The Siemens SIRIUS 3RT1026-3BB40-ZX95 is a size S0 power contactor, the workhorse for switching motor loads in control panels. It snaps onto a 35 mm DIN rail per DIN EN 50022 and uses screw-type terminals for the main circuit — solid connections, no special tooling needed at install time. Coil is 24 VDC, pulling 5.4 W on close and holding at the same 5.4 W — a constant-power magnet circuit, so no inrush spike to size your DC supply around. Operating temperature range is -25 to +60 °C, and the front face carries IP20 protection; the terminal area is IP00, meaning the panel builder provides the enclosure seal. Rated for AC-2 duty at 11 kW / 400 V (slip-ring motor starting) and AC-4 at 15.5 A / 400 V (plugging/inching). For fixed-speed squirrel-cage motors, the AC-3 rating is the one that governs — the part switches 11 kW at both 500 V and 690 V, so it covers 400 V class motors comfortably with headroom.
Mounting and wiring
Width is 45 mm, height 85 mm, depth 100 mm — fits the standard S0 footprint. Side-by-side mounting is allowed (zero gap), so you can pack a row of these on the rail without derating for heat buildup, provided the ambient stays within the -25 to +60 °C window. Main contact terminals accept 2x (1 to 2.5 mm²), 2x (2.5 to 6 mm²), or max 2x 10 mm² stranded — or AWG equivalents 2x (16 to 12), 2x (14 to 10), 1x 8. Solid wire range is 2x (0.25 to 2.5 mm²). Strip and torque per the terminal marking; no ferrule required for stranded if the strands are twisted.

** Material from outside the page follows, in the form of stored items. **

/-- R372: HEARTBEAT blocks, unless the role keeper lapsed (R392), and the repeats of the last ROLE block. -/
def State.sendHeartbeats (s : State) : State :=
  if s.red.lapsed then s
  else
    let s1 := (s.blockUp typeHeartbeat s.heartbeatContent).onLink fun l => { l with hbCount := (l.hbCount + 1) % 2 ^ 16 }
    if 0 < s.link.roleRepeat then
      (s1.blockUp typeRole (s1.roleContent s.link.roleReason)).onLink fun l => { l with roleRepeat := l.roleRepeat - 1 }
    else s1

/-- HEARTBEAT_INSTANT (R372, R373, R405, R410): every 1 ms. -/
def execHeartbeatInstant (t : Nat) : State → Result :=
  whenCore t fun s =>
    if s.link.hbAt + 999000 ≤ s.now then
      let s1 := ((s.onLink fun l => { l with hbAt := s.now }).sendHeartbeats)
      let s2 := s1.peerNos.foldl State.endPeriod s1
      if s2.pair then s2.reconcile.promote else s2
    else s

/-! ### Journal and epochs at the Tailstock (R394–R402) -/

/-- The 24-byte entries of a JOURNAL frame. -/
def journalEntries : Nat → List Byte → List (JEntry × Bool)
  | 0, _ => []
  | n + 1, bs => JEntry.unpack bs :: journalEntries n (bs.drop 24)

/-- The JSEQ of the last entry received, or applied. -/
def RedSt.lastJseq (r : RedSt) : Nat := ((r.got.getLast?).map (·.jseq)).getD r.applied

/-- R396: one entry received. Each is kept until it is applied; a Syncing device keeps it for the epoch to come
(notes/assumptions/43.md). -/
def State.takeEntry24 (s : State) (e : JEntry × Bool) : State :=
  let last := s.red.lastJseq
  if e.2 = false then s.refuseEpoch true
  else if e.1.jseq ≠ last ∧ newer e.1.jseq last = false then s
  else if e.1.jseq = last ∧ s.red.got = [] then s
  else if s.red.role = .tailstock ∧ s.red.gap = false ∧ e.1.jseq ≠ last ∧ e.1.jseq ≠ (last + 1) % 2 ^ 32 then
    ((s.onRed fun r => { r with gap := true }).incr 0x29110D).emit 0x9017
  else s.onRed fun r => { r with got := r.got ++ [e.1] }

/-- JOURNAL (R395, R396): its entries wait for the next accepted edge. -/
def execJournal (t : Nat) (k : Fin 2) (f : LinkFrame) : State → Result :=
  whenCore t fun s => s.receive k 0x10 f fun s i =>
    if s.pair ∧ s.journalOnly then (journalEntries (i.arg % 256) f.payload).foldl State.takeEntry24 s else s

/-- R399: the fields of a segment header, and whether its HCRC is right. -/
def headerSegment (bs : List Byte) : Segment × Bool :=
  let v := leNat (bs.take 32)
  ({ seg := bits v 47 40, nseg := bits v 39 32, epoch := bits v 159 96, offset := bits v 95 48, len := bits v 191 160
     dcrc := bits v 223 192, ledger := bits v 31 0 },
   (crc32c (bs.take 28)).toNat == bits v 255 224)

/-- R402, R404: a segment begins; one of a higher epoch discards the partial epoch. -/
def State.takeHeader (s : State) (bs : List Byte) : State :=
  let h := headerSegment bs
  if h.2 = false then s
  else
    let s1 := if s.red.partialSegs.any (fun g => decide (g.epoch < h.1.epoch)) then s.discardPartial else s
    s1.onRed fun r => { r with partialSegs := r.partialSegs ++ [h.1], highest := max r.highest h.1.epoch }

/-- The data of a frame joins the last segment begun. -/
def addToLast (addr : Nat) (bs : List Byte) : List Segment → List Segment
  | [] => []
  | [g] => [{ g with data := g.data ++ [(addr, bs)] }]
  | g :: r => g :: addToLast addr bs r

/-- SNAPSHOT (R399): ARG [9] tells a header from data. -/
def execSnapshot (t : Nat) (k : Fin 2) (f : LinkFrame) : State → Result :=
  whenCore t fun s => s.receive k 0x11 f fun s i =>
    if s.pair ∧ s.journalOnly then
      if i.arg.testBit 9 then s.takeHeader f.payload
      else s.onRed fun r => { r with partialSegs := addToLast i.addr f.payload r.partialSegs }
    else s

/-- The bytes of a segment, or none when a part is missing or its DCRC is wrong. -/
def segmentBytes (g : Segment) : Option (List Byte) :=
  let bs := (g.data.flatMap (·.2)).take g.len
  let inOrder := (g.data.zipIdx.all fun e => e.1.1 == 256 * e.2)
  if inOrder ∧ bs.length = g.len ∧ (crc32c bs).toNat = g.dcrc then some bs else none

/-- R401: the data of an epoch whose segments all arrived whole, in OFFSET order. -/
def State.epochData (s : State) (epoch nseg : Nat) : Option (List Byte) :=
  let gs := s.red.partialSegs.filter (·.epoch == epoch)
  ((List.range nseg).map fun n =>
    ((gs.filter fun g => g.seg == n && g.nseg == nseg && g.offset == 65536 * n).getLast?).bind segmentBytes).foldl
      (fun a d => match a, d with
        | some a, some d => some (a ++ d)
        | _, _ => none) (some [])

/-- The ledger ID of the segments of an epoch. -/
def State.segmentsLedger (s : State) (epoch ledger : Nat) : Bool :=
  (s.red.partialSegs.filter (·.epoch == epoch)).all (·.ledger == ledger)

/-- R408: the own tick of the active's tick, by the last TICK block; without one, the own tick now. -/
def State.mapTick (s : State) (tick : Nat) : Nat :=
  match s.mate.lastTick with
  | some (p, own) => own - (p + 2 ^ 30 - tick % 2 ^ 30) % 2 ^ 30
  | none => s.tick.count

/-- R401: an epoch is committed. -/
def State.commitEpoch (s : State) (e : Epoch) : State :=
  let s1 := s.onRed fun r => { r with committed := some e, loadConfig := true, gap := false, partialSegs := [] }
  let s2 := ((((s1.setObj 0x291105 (e.number % 2 ^ 64)).setObj 0x291106 e.jseq).incr 0x291107).emit 0x9011).sendFrame
    { op := 0x13, tc := 0, dst := s.pairPeer, src := s.link.id, arg := 1 }
    (leBytes 16 (packFields [(e.number % 2 ^ 64, 64), (s.red.applied, 32)]))
  if s.red.role = .syncing then s2.roleTo .tailstock 1 else s2

/-- R401: the checks of a COMMIT frame. A wrong ledger ID or slot digest changes the role (R387). -/
def State.takeCommit (s : State) (bs : List Byte) : State :=
  let v := leNat (bs.take 64)
  let number := bits v 223 160
  let fresh := s.red.committed.all fun e => decide (e.number < number)
  let s0 := s.onRed fun r => { r with
    highest := max r.highest number, partialSegs := r.partialSegs.filter fun g => g.epoch != number }
  if (crc32c (bs.take 60)).toNat ≠ bits v 511 480 then s0.refuseEpoch false
  else if bits v 159 128 ≠ s.ledgerId ∨ s.segmentsLedger number s.ledgerId = false then s0.refuseEpoch true
  else match s.epochData number (bits v 31 24) with
    | none => s0.refuseEpoch false
    | some data =>
      if sha256 data ≠ bits v 479 224 ∨ fresh = false ∨ data.length ≠ bits v 95 64 then s0.refuseEpoch false
      else if s.slotsMatch (warmPart 3 data) = false then s0.refuseEpoch true
      else s0.commitEpoch ⟨number, bits v 63 32, bits v 127 96, s.mapTick (bits v 127 96), data⟩

/-- COMMIT (R400, R401). -/
def execCommit (t : Nat) (k : Fin 2) (f : LinkFrame) : State → Result :=
  whenCore t fun s => s.receive k 0x12 f fun s _ => if s.pair ∧ s.journalOnly then s.takeCommit f.payload else s

/-! ### Epochs at the active (R396, R398–R403) -/

/-- R398: at an accepted edge, before admission, the warm-state area of an active of a pair is written. -/
def State.edgeWarm (s : State) : State :=
  if s.pair ∧ s.red.role = .active then
    s.onRed fun r => { r with area := s.warmState, areaTick := s.tick.count, areaJseq := r.issued, areaAt := s.now }
  else s

/-- R399: one segment goes out. -/
def State.sendSegment (s : State) (e : Epoch) (nseg n : Nat) : State :=
  let data := segmentData e.data n
  (segmentFrames data (segmentHeader data (65536 * n) e.number n nseg s.ledgerId)).foldl (fun s f =>
    s.sendFrame { op := 0x11, tc := 2, dst := s.pairPeer, src := s.link.id, addr := f.1
                  arg := packFields [(e.number % 2 ^ 16, 16), (n % 64, 10), (b2n f.2.1, 9)] } f.2.2) s

/-- R399, R400: an epoch goes out, and its commit record behind it. -/
def State.sendEpoch (s : State) (e : Epoch) : State :=
  let n := ceilDiv e.data.length 65536
  ((List.range n).foldl (fun s i => s.sendSegment e n i) s).sendFrame
    { op := 0x12, tc := 0, dst := s.pairPeer, src := s.link.id } (commitRecord e s.ledgerId n s.link.id)

/-- R398, R399, R404: the area is captured as the next epoch; it is sent while the peer is Syncing or Tailstock. -/
def State.captureEpoch (s : State) : State :=
  let n := s.red.captured + 1
  let e : Epoch := ⟨n, s.red.areaJseq, s.red.areaTick, s.red.areaTick, s.red.area⟩
  let s1 := (s.onRed fun r => { r with captured := n, capturedAt := r.areaAt }).send (.warmState n)
  if s.mate.seen ∧ (s.mate.role = 2 ∨ s.mate.role = 3) then (s1.onRed fun r => { r with open_ := some e }).sendEpoch e else s1

/-- R398, R403: an epoch is skipped or abandoned. -/
def State.loseEpoch (s : State) : State := (s.incr 0x291109).emit 0x9013

/-- R401, R409: the peer's answer to an epoch. -/
def State.epochAnswer (s : State) (number : Nat) (ok : Bool) : State :=
  match s.red.open_ with
  | none => s
  | some e =>
    if ok then
      if e.number = number then
        (((s.onRed fun r => { r with
          open_ := none, committed := some e, handover := if r.handover = 2 then 3 else r.handover }).setObj 0x291105 (number % 2 ^ 64)).setObj
            0x291106 e.jseq).setObj 0x29110C ((s.now - s.red.capturedAt) / 1000) |>.incr 0x291107
      else s
    else (s.onRed fun r => { r with open_ := none, handover := if r.handover = 2 then 0 else r.handover }).incr 0x291108

/-- REPL_ACK (R396, R401): ARG [1:0] is 0 for the journal, 1 committed, 2 refused. -/
def execReplAck (t : Nat) (k : Fin 2) (f : LinkFrame) : State → Result :=
  whenCore t fun s => s.receive k 0x13 f fun s i =>
    if s.pair ∧ s.red.role = .active then
      let v := leNat (f.payload.take 16)
      match i.arg % 4 with
      | 0 => s.onRed fun r => { r with applied := bits v 63 32 }
      | 1 => s.epochAnswer (bits v 127 64) true
      | _ => s.epochAnswer (bits v 127 64) false
    else s

/-- EPOCH_ABANDONED (R403). -/
def execEpochAbandoned (t : Nat) : State → Result :=
  whenCore t fun s =>
    if s.red.open_.isSome ∧ s.red.capturedAt + 50 * msec ≤ s.now then
      (s.onRed fun r => { r with open_ := none, handover := if r.handover = 2 then 0 else r.handover }).loseEpoch
    else s

/-! ### Switch-over and takeover at an accepted edge (R407–R409) -/

/-- R387, R409: an active that is no longer eligible hands over to a Tailstock. -/
def State.mustHandOver (s : State) : Bool :=
  s.red.handover == 0 && !s.eligible && s.mate.seen && !s.mate.lost && !s.mate.departed && s.mate.role == 3

/-- R409: what an accepted edge does to a switch-over: the extra epoch, or the hand-over. -/
def State.edgeHandover (s : State) : State :=
  if s.pair ∧ s.red.role = .active then
    if s.red.handover = 3 then ((s.unclaim).onRed fun r => { r with handover := 0 }).roleTo .syncing 4
    else if s.red.handover = 1 ∨ s.mustHandOver then (s.onRed fun r => { r with handover := 2 }).captureEpoch
    else s
  else s

/-- R408: the lost ticks of a takeover, and whether the last one of the peer is uncertain. -/
def State.lostTicks (s : State) (e : Epoch) : Nat × Nat :=
  match s.mate.lastTick with
  | some (_, own) => (s.tick.count - own - 1, 1)
  | none => (s.tick.count - e.ownTick, 0)

/-- R407, R408: the first accepted edge after a promotion: the takeover tick and its evidence. -/
def State.edgeTakeover (s : State) : State :=
  let s0 := s.onRed fun r => { r with takeover := false }
  match s.red.restored && s.red.role == .active, s.red.committed with
  | true, some e =>
    let l := s.lostTicks e
    (((((((s0.onRed fun r => { r with takeover := true, restored := false }).incr 0x291201).setObj 0x291202 (s.tick.count % 2 ^ 64)).setObj
      0x291203 ((s.mate.lastTick.map (·.1)).getD 0)).setObj 0x291204 (l.1 % 2 ^ 32)).setObj 0x291205 l.2).setObj 0x291206
        (e.number % 2 ^ 64)).setObj 0x291207 s.red.applied |>.emit 0x9014
  | _, _ => s0

/-! ### Roles by time and by lines (R387, R388, R391, R392) -/

/-- R388: the device has the highest claim priority among the members seen. -/
def State.topPriority (s : State) : Bool :=
  s.peerNos.all fun p =>
    let x := s.peer p
    let prefer := s.obj 0x291003 == 1
    let theirs := (x.lastRole.getD 0).testBit 11
    !x.seen || x.lost || x.departed || (prefer && !theirs) || (prefer == theirs && decide (s.link.id < p))

/-- START_WAIT_EXPIRY (R387, R388). -/
def execStartWaitExpiry (t : Nat) : State → Result :=
  whenCore t fun s =>
    if s.pair ∧ s.red.role = .starting ∧ s.red.since + s.cfg 0x291006 * msec ≤ s.now ∧ s.eligible ∧ s.red.peerIn = false ∧ s.topPriority then
      s.claim.becomeActive 1
    else s

/-- PROMOTION_COMPLETE (R387, R406): with the gate open. -/
def execPromotionComplete (t : Nat) : State → Result :=
  whenCore t fun s => if s.red.role = .promoting ∧ s.red.gate then s.becomeActive 1 else s

/-- R387, R410: the entry to Disputed: emergency, count and event 0x9015 with the row. -/
def State.enterDisputed (s : State) : State :=
  (((s.onRed fun r => { r with entered := r.role }).roleTo .disputed 1).incr 0x291208).emitArg 0x9015 0xFFFF s.red.row s.red.row true 0xFF09

/-- PROMOTION_GATE_TIMEOUT (R387): 100 µs after ROLE_OUT asserts. -/
def execPromotionGateTimeout (t : Nat) : State → Result :=
  whenCore t fun s =>
    if s.red.role = .promoting ∧ s.red.gate = false ∧ s.red.roleOutAt + 100000 ≤ s.now then s.unclaim.enterDisputed else s

/-- The roles from which a Disputed row leads to Disputed. -/
def disputable (r : Role) : Bool := r == .starting || r == .syncing || r == .tailstock || r == .active

/-- DISPUTED_ENTERED (R387, R410). -/
def execDisputedEntered (t : Nat) : State → Result :=
  whenCore t fun s =>
    if s.pair ∧ disputable s.red.role ∧ 5 ≤ s.red.row ∧ s.red.rowAt + s.cfg 0x291007 * msec ≤ s.now then s.enterDisputed else s

/-- R387: a Disputed state is resolved. -/
def State.resolve (s : State) (reason : Nat) : State :=
  let s1 := s.emit 0x9016
  if s.red.roleOut then s1.roleTo .active reason
  else if s.red.committed.isSome then s1.roleTo .tailstock reason
  else s1.roleTo .syncing reason

/-- DISPUTED_RESOLVED (R387). -/
def execDisputedResolved (t : Nat) : State → Result :=
  whenCore t fun s =>
    if s.red.role = .disputed ∧ agrees s.red.row ∧ s.red.agreeAt + s.cfg 0x291008 * msec ≤ s.now then s.resolve 1 else s

/-- SWITCH_OVER_COMMAND (R409): role command 1; check 7 of R470 asks for an active whose peer is Tailstock. -/
def execSwitchOverCommand (t : Nat) (p : Path) : State → Result :=
  whenCore t fun s => s.controlledNum p 0x291005 1 fun s =>
    s.onRed fun r => { r with handover := if r.handover = 0 then 1 else r.handover }

/-- RESOLVE (R387): role command 2 in Disputed. -/
def execResolve (t : Nat) (p : Path) : State → Result :=
  whenCore t fun s => s.controlledNum p 0x291005 2 fun s => s.resolve 5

Short-circuit coordination
For Type 2 coordination (no damage to the contactor after a fault), the required upstream fuse is gL/gG 35 A. For Type 1 coordination (contactor may need replacement after fault), the fuse can go up to 100 A gL/gG. That's the selectivity window the panel designer needs to match to the branch circuit protection.
Auxiliary contact switching
The built-in auxiliary contacts handle 10 A at 24 V, 6 A at 230 V, 3 A at 400 V, and 2 A at 60 V — covering typical PLC input and relay coil loads across common control voltages. At 110 V it's 1 A; at 220 V it's 0.3 A. Mechanical endurance is rated at 10 million operations typical, so it outlasts most panel cycles.